NASA-JPL's OCO-2 (Orbiting Carbon Observatory 2) is an Earth satellite mission to study the sources and sinks of carbon dioxide globally. The satellite retrieves column-averaged CO2 dry air mole fraction (XCO2) by measuring the spectra of reflected sunlight from the Earth's surface. OCO-2 operates in one of three modes: nadir, glint, and target. Nadir mode effectively means "straight down," observing the ground track of the spacecraft; it provides high spatial resolution, but may not have enough signal-to-noise ratio over the oceans. Glint mode focuses on the bright "glint" spot where solar radiation is reflected specularly from the surface; this can provide much higher SNR over the oceans. Usually, OCO-2 alternates between nadir and glint modes, but the focus of this product is on target mode. Target mode makes observations focused on a single location on the surface as the satellite passes by, allowing for more highly detailed sampling of areas of particular interest. This can be beneficial for calibration and validation, systematic and random error correction, or monitoring areas of particular scientific interest.

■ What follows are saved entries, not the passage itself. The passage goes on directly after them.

/-! ## The step -/

/-- A step runs the decoded instruction (00_scope.md R13, 10_state.md R32): where the host presents inputs whose read bits are
driven, the step is `exec` of what they decode to, with the inputs on the ports and the action taken off the host's list; where
the list is empty, it is `exec` of what stands on the ports; and after `State.withFetchWord` it is `exec` of that word's
instruction. The list (log entry 4, DESIGN CHOICE), the hold (log entry 5, DESIGN CHOICE), the placing of a program's command in
front of the list (log entry 6, DESIGN CHOICE) and undriven bits that are not read (log entry 17, DEDUCED) are the model's. -/
def Obligations.StepRunsDecodedInstruction : Prop :=
  (∀ (s : State) (c : Command) (rest : List HostAction), s.host = .present (Inputs.ofCommand c) :: rest →
    step s = exec (decode c) { s with inputs := Inputs.ofCommand c, host := rest }) ∧
  (∀ (s : State) (p : Inputs) (rest : List HostAction) (i : Instr), s.host = .present p :: rest → settledInstr p = some i →
    i = decode p.command ∧ step s = exec i { s with inputs := p, host := rest }) ∧
  (∀ (s : State) (i : Instr), s.host = [] → settledInstr s.inputs = some i → i = decode s.inputs.command ∧ step s = exec i s) ∧
  ∀ (s : State) (w : CommandWord), step (s.withFetchWord 68 w.toNat) =
    exec (decodeWord w) { s with inputs := Inputs.ofCommand (commandOfWord w) }

/-- 70_reset_and_hazards.md R150: while an operand bit the selected operation reads is undriven or changing, the outputs are
unspecified and a model gives them no value. The rest is the model's reading: that the step goes on and empties `Last`, and that
every bit of `op` counts as read, are log entry 3 (DEDUCED), and that partly driven inputs stand on the ports is log entry 17
(DEDUCED). -/
def Obligations.UndrivenInputsGiveNoValue : Prop :=
  ∀ (s : State) (p : Inputs) (rest : List HostAction), s.host = .present p :: rest →
    ((∃ k < 4, p.opDriven.getLsbD k = false) ∨
     (∃ k < 48, (readsA (decode p.command)).getLsbD k = true ∧ p.aDriven.getLsbD k = false) ∨
     (∃ k < 16, (readsB (decode p.command)).getLsbD k = true ∧ p.bDriven.getLsbD k = false)) →
    step s = .next { inputs := p, last := none, host := rest }

/-- The frame of a step that goes on. 10_state.md R20 and R27 and 20_memory.md R47: an instruction changes `Last` alone. The rest
is the model's: the host's list, which only loses its head, is log entry 4 (DESIGN CHOICE); that using an outcome is a step, which
changes no port and no output, is log entry 1 (DESIGN CHOICE); that the ports take whatever inputs are presented, driven or not,
is log entry 17 (DEDUCED); that the ports hold when the list is empty is log entry 5 (DESIGN CHOICE). -/
def Obligations.StepFrame : Prop :=
  (∀ (i : Instr) (s t : State), exec i s = .next t → t.inputs = s.inputs ∧ t.host = s.host) ∧
  ∀ s t : State, step s = .next t →
    t.host = s.host.tail ∧
    (s.host.head? = some .use → t.inputs = s.inputs ∧ t.last = s.last) ∧
    (∀ p, s.host.head? = some (.present p) → t.inputs = p) ∧
    (s.host = [] → t.inputs = s.inputs)

/-- 20_memory.md R47: evaluation is idempotent; presenting the same command twice leaves what presenting it once leaves, apart
from the host's list. The list (log entry 4, DESIGN CHOICE), that a step with an empty list holds the inputs and evaluates them
again, which repeated changes nothing more (log entry 5, DESIGN CHOICE), and that inputs which are not settled leave no value and
the step goes on (log entry 3, DEDUCED) are the model's. -/
def Obligations.EvaluationIsIdempotent : Prop :=
  (∀ s t : State, s.host = [] → step s = .next t → step t = .next t) ∧
  ∀ (s : State) (p : Inputs), s.host = [.present p, .present p] →
    ∃ t, step { s with host := [.present p] } = .next t ∧ run 2 s = .next t

/-- 10_state.md R20, 20_memory.md R48 (so commands may be issued in any order): whatever state the block starts in and whatever
commands came before, the outputs after a command are the function of that command alone. The list of commands is the model's
(log entry 4, DESIGN CHOICE), and so is that inputs which are not settled give no value and the run goes on (log entry 3, DEDUCED). -/
def Obligations.OutputsForgetEarlierCommands : Prop :=
  ∀ (s : State) (before : List Inputs) (p : Inputs) (rest : List HostAction),
    s.host = before.map .present ++ .present p :: rest →
    run (before.length + 1) s = .next { inputs := p, last := settledOutputs p, host := rest }

/-- 00_scope.md R14 and 60_exceptions.md R130: every command gives defined outputs, no flag stops the block, no stuck state and no
hang. The form is the model's: that a flagged outcome goes on in `exec`, though R131, R132 and R134 call it a fault outcome, and
that the only steps that stop are a host's use of a missing value or of a flagged outcome, are log entry 1 (DESIGN CHOICE); that a
step with unsettled inputs goes on is log entry 3 (DEDUCED). -/
def Obligations.OnlyUseStops : Prop :=
  (∀ (i : Instr) (s : State), ∃ t, exec i s = .next t) ∧
  ∀ s : State, (∃ t, step s = .next t) ∨ ∃ rest e, s.host = .use :: rest ∧ step s = .fault e ∧ useLast s = .error e

/-- A run of presented commands alone completes from every state, flagged outcomes among them: no flag stops the block
(60_exceptions.md R130). That such a run counts as safe as long as no outcome is used, though R131, R132 and R134 call flagged
outcomes faults, is log entry 1 (DESIGN CHOICE); that partly driven inputs go on is log entry 3 (DEDUCED), and the steps after the
list is used up are log entry 5 (DESIGN CHOICE). -/
def Obligations.PresentingNeverStops : Prop :=
  ∀ (s : State) (ps : List Inputs) (k : Nat), s.host = ps.map .present → SafeRun k s

/-! ## Invariants -/

/-- The outputs stay legal: at most one flag, each with what it comes with, and `z` the popcount of the map beside it
(60_exceptions.md R131 to R136, 42_spad.md R114, R116). -/
def Obligations.StepKeepsLegalOutputs : Prop := ∀ s t : State, LegalState s → step s = .next t → LegalState t

/-- The outputs follow the inputs (10_state.md R32, 70_reset_and_hazards.md R150). That unsettled inputs leave no value and the
step goes on is log entry 3 (DEDUCED), and that a step with an empty list evaluates the held inputs is log entry 5 (DESIGN
CHOICE). -/
def Obligations.StepKeepsOutputsFollowingInputs : Prop :=
  ∀ s t : State, OutputsFollowInputs s → step s = .next t → OutputsFollowInputs t

/-- 10_state.md R32 and 20_memory.md R47: whatever the state before, one evaluation leaves outputs that follow the inputs and are
legal (the invariants of StepKeepsOutputsFollowingInputs and StepKeepsLegalOutputs). That an empty list is an evaluation of the
held inputs is log entry 5 (DESIGN CHOICE), and that unsettled inputs leave no value is log entry 3 (DEDUCED). -/
def Obligations.EvaluationRestoresOutputs : Prop :=
  ∀ s t : State, s.host.head? ≠ some .use → step s = .next t → OutputsFollowInputs t ∧ LegalState t

/-- Power-up (70_reset_and_hazards.md R150, 10_state.md R27): no output has a value, reading `Last` faults rather than gives zero,
and both invariants hold. The rest is the model's choice: that the inputs are undriven is log entry 2, that the host's list is
empty is log entry 4, and that a use is a step is log entry 1 (DESIGN CHOICE all); that a step of the reset state gives the reset
state again, with no step before a program's first instruction, rests on log entries 5 and 6 (DESIGN CHOICE) and, since nothing is
driven, on log entry 3 (DEDUCED). -/
def Obligations.ResetHoldsNoValue : Prop :=
  State.reset.last = none ∧ useLast State.reset = .error .noValue ∧
  step { State.reset with host := [.use] } = .fault .noValue ∧
  step State.reset = .next State.reset ∧
  LegalState State.reset ∧ OutputsFollowInputs State.reset

/-! ## The host's sequences -/

/-- 70_reset_and_hazards.md R155, writing: US2MCLK with the final-range period, the pre-range count added if pre-range is enabled,
MCLK2TMO; for a period that is not 0 and a sum that fits 32 bits it gives that pair, and it faults otherwise (the fault on a
sum beyond 32 bits is log entry 13). -/
def Obligations.FinalRangeWriteSequence : Prop :=
  ∀ (us : BitVec 32) (p : BitVec 16) (pre : BitVec 32) (en : Bool),
    let sum := (us.toNat * 1000 + macroPeriod p.toNat / 2) / macroPeriod p.toNat + if en then pre.toNat else 0
    (p ≠ 0 → sum < 2 ^ 32 → writeFinalRange us p pre en = .ok (eval (.mclk2tmo (BitVec.ofNat 32 sum)))) ∧
    (p ≠ 0 → 2 ^ 32 ≤ sum → writeFinalRange us p pre en = .error .hostRange) ∧
    (p = 0 → writeFinalRange us p pre en = .error .dz)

This animation demonstrates OCO-2 in target mode.
OCO-2 and OCO-3 data can also be processed to measure solar-induced florescence (SIF). This data can also be utilized in this software.

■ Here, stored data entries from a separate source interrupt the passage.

-- ==== Sys2Proof/Tests/Slice0.lean ====
section
/-! SUPPORT. The model's own tests. Expected results come from the vectors V1 to V117 and the programs of 95_test_vectors.md, or are worked out by
hand from the rule named. The `test_witness_` theorems show, for each statement with hypotheses, values that meet them. -/

namespace Sys2Proof.Tests
open Sys2Proof Sys2Proof.Machine

/-! ## Helpers -/

/-- The outputs after the word is the first command from power-up. -/
def outputsOf (w : Nat) : Option Outputs :=
  match step (State.reset.withFetchWord 68 w) with
  | .next s => s.last
  | _ => none

/-- A state whose host does these things. -/
def doing (h : List HostAction) : State := { State.reset with host := h }

/-- The host presents this command, every bit driven. -/
def give (w : CommandWord) : HostAction := .present (Inputs.ofCommand (commandOfWord w))

/-- The fault a run of `k` steps ends in, if any. -/
def faultOf (k : Nat) (s : State) : Option Fault :=
  match run k s with
  | .fault e => some e
  | _ => none

/-! ## Well-formedness: each check refuses an ill-formed term -/

theorem test_wf_word : wordWellFormed (2 ^ 68) = false ∧ wordWellFormed (2 ^ 68 - 1) = true := by decide
theorem test_wf_tmo2mclk : (AsmLine.tmo2mclk (some (.lit 0x10000))).wellFormed [] = false := by decide
theorem test_wf_mclk2tmo : (AsmLine.mclk2tmo (some (.lit 0x100000000))).wellFormed [] = false := by decide
theorem test_wf_mclk2us_mclks : (AsmLine.mclk2us (some (.lit 0x100000000)) none).wellFormed [] = false := by decide
theorem test_wf_mclk2us_pclks : (AsmLine.mclk2us none (some (.lit 0x10000))).wellFormed [] = false := by decide
theorem test_wf_us2mclk_us : (AsmLine.us2mclk (some (.lit 0x100000000)) none).wellFormed [] = false := by decide
theorem test_wf_us2mclk_pclks : (AsmLine.us2mclk none (some (.lit 0x10000))).wellFormed [] = false := by decide
theorem test_wf_vcsel2pclk : (AsmLine.vcsel2pclk (some (.lit 0x100))).wellFormed [] = false := by decide
theorem test_wf_spadinfo : (AsmLine.spadinfo (some (.lit 0x100))).wellFormed [] = false := by decide
theorem test_wf_spadmap_map : (AsmLine.spadmap (some (.word (.lit 0x1000000000000))) none none).wellFormed [] = false := by decide
theorem test_wf_spadmap_bytes :
    (List.range 6).all (fun k =>
      let b := fun j => AsmOperand.lit (if j = k then 0x100 else 0xFF)
      !(AsmLine.spadmap (some (.bytes (b 0) (b 1) (b 2) (b 3) (b 4) (b 5))) none none).wellFormed []) = true := by decide
theorem test_wf_spadmap_count : (AsmLine.spadmap none (some (.lit 0x100)) none).wellFormed [] = false := by decide
theorem test_wf_spadmap_aperture : (AsmLine.spadmap none none (some (.lit 2))).wellFormed [] = false := by decide
theorem test_wf_packed_map :
    (AsmLine.spadmapPacked (some (.word (.lit 0x1000000000000))) (.lit 0)).wellFormed [] = false := by decide
theorem test_wf_packed_b : (AsmLine.spadmapPacked none (.lit 0x10000)).wellFormed [] = false := by decide
theorem test_wf_missing_variable : (AsmLine.vcsel2pclk (some (.var 1))).wellFormed [7] = false := by decide

/-! ## Decoding: words written out from 30_encoding.md R50 to R52, `CW = b ++ a ++ op` -/

theorem test_decode_tmo2mclk : decodeWord (0x0000#16 ++ 0x000000000203#48 ++ 0b0001#4) = .tmo2mclk 0x0203 := by decide
theorem test_decode_mclk2tmo : decodeWord (0xFFFF#16 ++ 0xFFFF80000000#48 ++ 0b0010#4) = .mclk2tmo 0x80000000 := by decide
theorem test_decode_mclk2us : decodeWord (0x000E#16 ++ 0x000000000064#48 ++ 0b0011#4) = .mclk2us 100 14 := by decide
theorem test_decode_us2mclk : decodeWord (0x8001#16 ++ 0x000000005DC0#48 ++ 0b0100#4) = .us2mclk 24000 0x8001 := by decide
theorem test_decode_vcsel2pclk : decodeWord (0x0000#16 ++ 0x00000001FF06#48 ++ 0b0101#4) = .vcsel2pclk 6 := by decide
theorem test_decode_spadinfo : decodeWord (0x0000#16 ++ 0x000000003385#48 ++ 0b0110#4) = .spadinfo 0x85 := by decide
theorem test_decode_spadmap : decodeWord (0xFF05#16 ++ 0x800000000001#48 ++ 0b0111#4) = .spadmap 0x800000000001 5 true := by decide
theorem test_decode_reserved0 : decodeWord (0xFFFF#16 ++ 0x123456789ABC#48 ++ 0b0000#4) = .reserved0 := by decide
theorem test_decode_reserved8F : decodeWord (0xFFFF#16 ++ 0x123456789ABC#48 ++ 0b1010#4) = .reserved8F 2 := by decide

theorem test_decode_short_bytes : decodeBytes (List.replicate 8 0) = .error .tooShort := by rfl
theorem test_decode_padding : decodeBytes (List.replicate 8 0 ++ [0x10]) = .error .paddingNotZero := by rfl
theorem test_table_word_short : decodeTableWord 8 0x07 = some (.spadmap 0 0 false) := by decide
theorem test_table_word_long : decodeTableWord 72 0x0105FFFFFFFFFFFF7 = some (.spadmap 0xFFFFFFFFFFFF 5 true) := by decide

/-! ## One step of each instruction from power-up -/

/-- V12: the largest count without OVF at exponent 24. -/
theorem test_tmo2mclk_largest : outputsOf 0x00000000000018FF1 = some ⟨0xFF000001, 0, 0x0⟩ := by decide
/-- V19: the largest exact value. -/
theorem test_tmo2mclk_overflow : outputsOf 0x000000000000FFFF1 = some ⟨1, 0, 0x2⟩ := by decide
/-- V31. -/
theorem test_mclk2tmo_two_shifts : outputsOf 0x00000000000003E82 = some ⟨0x02F9, 0, 0x0⟩ := by decide
/-- V39: a count of 2^31 is not negative. -/
theorem test_mclk2tmo_clamp : outputsOf 0x00000000800000002 = some ⟨0x08FF, 0, 0x4⟩ := by decide
/-- V53. -/
theorem test_mclk2us_largest : outputsOf 0x000E000004CBA23C3 = some ⟨0xFFFFFFD5, 0, 0x0⟩ := by decide
/-- V58. -/
theorem test_mclk2us_overflow : outputsOf 0xFFFF0000FFFFFFFF3 = some ⟨0xD1A813D5, 0, 0x2⟩ := by decide
/-- V62. -/
theorem test_us2mclk_rounds_up : outputsOf 0x000E00000000001B4 = some ⟨1, 0, 0x0⟩ := by decide
/-- V72. -/
theorem test_us2mclk_zero_period : outputsOf 0x00000000000000004 = some ⟨0, 0, 0x8⟩ := by decide
/-- V80. -/
theorem test_vcsel2pclk_largest : outputsOf 0x00000000000000FF5 = some ⟨512, 0, 0x0⟩ := by decide
/-- V85. -/
theorem test_spadinfo_aperture : outputsOf 0x00000000000000856 = some ⟨0x105, 0, 0x0⟩ := by decide
/-- V88. -/
theorem test_spadinfo_all_ones : outputsOf 0x00000000000000FF6 = some ⟨0x17F, 0, 0x0⟩ := by decide
/-- V104: program P3. -/
theorem test_spadmap_program : outputsOf 0x010AFF55AA0FF0007 = some ⟨0x00000A0FF000, 10, 0x0⟩ := by decide +kernel
/-- V107: bit 0 and bit 47. -/
theorem test_spadmap_ends : outputsOf 0x00028000000000017 = some ⟨0x800000000001, 2, 0x0⟩ := by decide +kernel
/-- V109. -/
theorem test_reserved0 : outputsOf 0xFFFF123456789ABC0 = some ⟨0, 0, 0x1⟩ := by decide
/-- V117. -/
theorem test_reserved8F : outputsOf 0xFFFF123456789ABCF = some ⟨0, 0, 0x1⟩ := by decide

/-! ## The host's use of outcomes, and its sequences -/

/-- Program P4, line 1: using an overflowed count faults. -/
theorem test_use_overflow : faultOf 2 (doing [give 0x00000000000019801, .use]) = some .ovf := by decide
/-- Program P4, line 2: a clamped pair is an ordinary value. -/
theorem test_use_saturated : faultOf 2 (doing [give 0x00000000000100002, .use]) = none := by decide
/-- Program P4, lines 3 and 4. -/
theorem test_use_zero_period : faultOf 2 (doing [give 0x00000000000000644, .use]) = some .dz := by decide
theorem test_use_reserved : faultOf 2 (doing [give 0x0045000000000123F, .use]) = some .ill := by decide
/-- 10_state.md R27: before the first evaluation. -/
theorem test_use_nothing : faultOf 1 (doing [.use]) = some .noValue := by decide
/-- 70_reset_and_hazards.md R150: one read bit undriven takes the value away again. -/
theorem test_undriven_bit : faultOf 3 (doing [give 0x00000000000000065,
    .present { Inputs.ofCommand (commandOfWord 0x00000000000000065) with aDriven := 0xFFFFFFFFFF7F }, .use]) = some .noValue := by decide
/-- 10_state.md R28: an undriven bit that is not read has no effect. -/
theorem test_undriven_unread_bit : faultOf 2 (doing [
    .present { Inputs.ofCommand (commandOfWord 0x00000000000000065) with aDriven := 0xFF, bDriven := 0 }, .use]) = none := by decide
/-- Program P1, and its end without pre-range. -/
theorem test_write_final_range : (writeFinalRange 24000 10 299 true).toOption = some ⟨0x02E7, 0, 0⟩ := by decide
theorem test_write_final_range_alone : (writeFinalRange 24000 10 299 false).toOption = some ⟨0x029D, 0, 0⟩ := by decide
/-- Program P2. -/
theorem test_read_final_range : (readFinalRange 0x02E7 0x0195 10 true).toOption = some ⟨23889, 0, 0⟩ := by decide
/-- Program P3's lines as the assembler writes them (30_encoding.md R56). -/
theorem test_assemble_bytes :
    (assemble [0x10A] (.spadmapPacked (some (.bytes (.lit 0) (.lit 0xF0) (.lit 0x0F) (.lit 0xAA) (.lit 0x55) (.lit 0xFF))) (.var 0))).map
      commandToWord = some 0x010AFF55AA0FF0007 := by decide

The software was designed to take as input NetCDF files from the
OCO3_L2_Lite_FP v10.4r
,
OCO2_L2_Lite_FP v11.1r
,
and OCO3_L2_Lite_SIF
datasets from
the GES DISC DAAC.
This software can be configured to produce two kinds of output product: a global-daily product, wherein all target observations in a given data day are combined and fitted to a single, global grid; or a target-focused product (TFP), wherein each individual target- or SAM-mode observation is fitted to a localized, configurable grid centered around the target's center (see here for more on how to retrieve target centers and configure grid boundaries), with each observation being its own distinct entry in the output data store.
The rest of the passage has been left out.